De hypofyse ontwikkelt zich in twee totaal verschillende delen: het eerste is een ectodermale evaginatie van het stomodeum dat zich net voor het orofaryngeale membraan ontwikkelt, genaamd Rathke's buidel; de tweede is het infundibulum, een neerwaartse verlenging van het diencephalon.
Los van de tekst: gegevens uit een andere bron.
-- ==== Sys2Proof/Machine/CodecOps.lean ====
section
/-! DEFINITION. The four codec operations at the operation port (40_codec.md R100 to R104): pure functions of their
operands, whose results go to the port's results out (30_encoding.md R89; log 8) and nowhere else. -/

namespace Sys2Proof.Machine

/-- DECODECONTROL (40_codec.md R101). -/
def execDecodecontrol (cell : Word) (s : State) : Host.Outcome State Fault Refusal :=
  .next { s with result := .codeCount (decodeControl cell).1 (decodeControl cell).2 }

/-- ENCODECONTROL (40_codec.md R102). -/
def execEncodecontrol (code count : Byte) (s : State) : Host.Outcome State Fault Refusal :=
  .next { s with result := .cell (encodeControl code count) }

/-- UNPACK (40_codec.md R103); too few cells is the fault of 93 U4 (log 13). -/
def execUnpack (cells : List Word) (length : Byte) (s : State) : Host.Outcome State Fault Refusal :=
  match unpack cells length.toNat with
  | some bs => .next { s with result := .bytes bs }
  | none => raise (.argRange length)

/-- PACK (40_codec.md R104). -/
def execPack (bytes : List Byte) (s : State) : Host.Outcome State Fault Refusal :=
  .next { s with result := .cells (pack bytes) }

end Sys2Proof.Machine
end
In het embryo van 3 weken is de slijmbeurs van Rathke een prominente plek in de stomodeus in het postero-superieure deel en groeit het dorsaal naar het infundibulum toe. Na de tweede maand wordt het niet meer in de mondholte waargenomen en bevindt het zich zeer dicht bij het infundibulum.
Later, naarmate de ontwikkeling vordert, groeien de cellen in het voorste deel van deze zak snel en vormen ze de voorkwab van de hypofyse of adenohypofyse. Het infundibulum zal aanleiding geven tot de posterieure hypofyse of neurohypofyse. Cellen aan de achterkant van de slijmbeurs veroorzaken de pars tussenproduct van de klier.
De functie van het stomodeum is om het centrum te zijn van de embryonale ontwikkeling van de gezichtsstructuren en het voorste deel van de hypofyse, de adenohypofyse..
Binnen de gezichtsstructuren die zich ontwikkelen, vormt de maagholte de mondholte en de laterale structuren de andere reeds genoemde componenten. De mond is een fundamenteel onderdeel van het spijsverteringsstelsel, aangezien het eerste deel van het spijsverteringsproces daarin plaatsvindt..
Sommige elementen zoals tanden, tong en klieren hebben een andere oorsprong, maar ze ontwikkelen zich parallel aan de ontwikkeling van de mondholte. De parotis- en submandibulaire klieren verschijnen bijvoorbeeld in het bindweefsel van de wang tijdens de ontwikkeling..
Rond de 10e week van ontwikkeling is het gezicht al gevormd. Let op de neus met goed ontwikkelde nasolacrimale plooien en neusgaten.
De groeven van de bovenlip worden gevonden en zowel de boven- als onderlip zijn goed gevormd en versmolten. De bovenkaak, onderkaak en gehemelte zijn al ontwikkeld en de ogen en oorschelp worden waargenomen. De mondholte is al gevormd met zijn interne structuren al gevormd.
Niemand heeft nog op dit artikel gereageerd.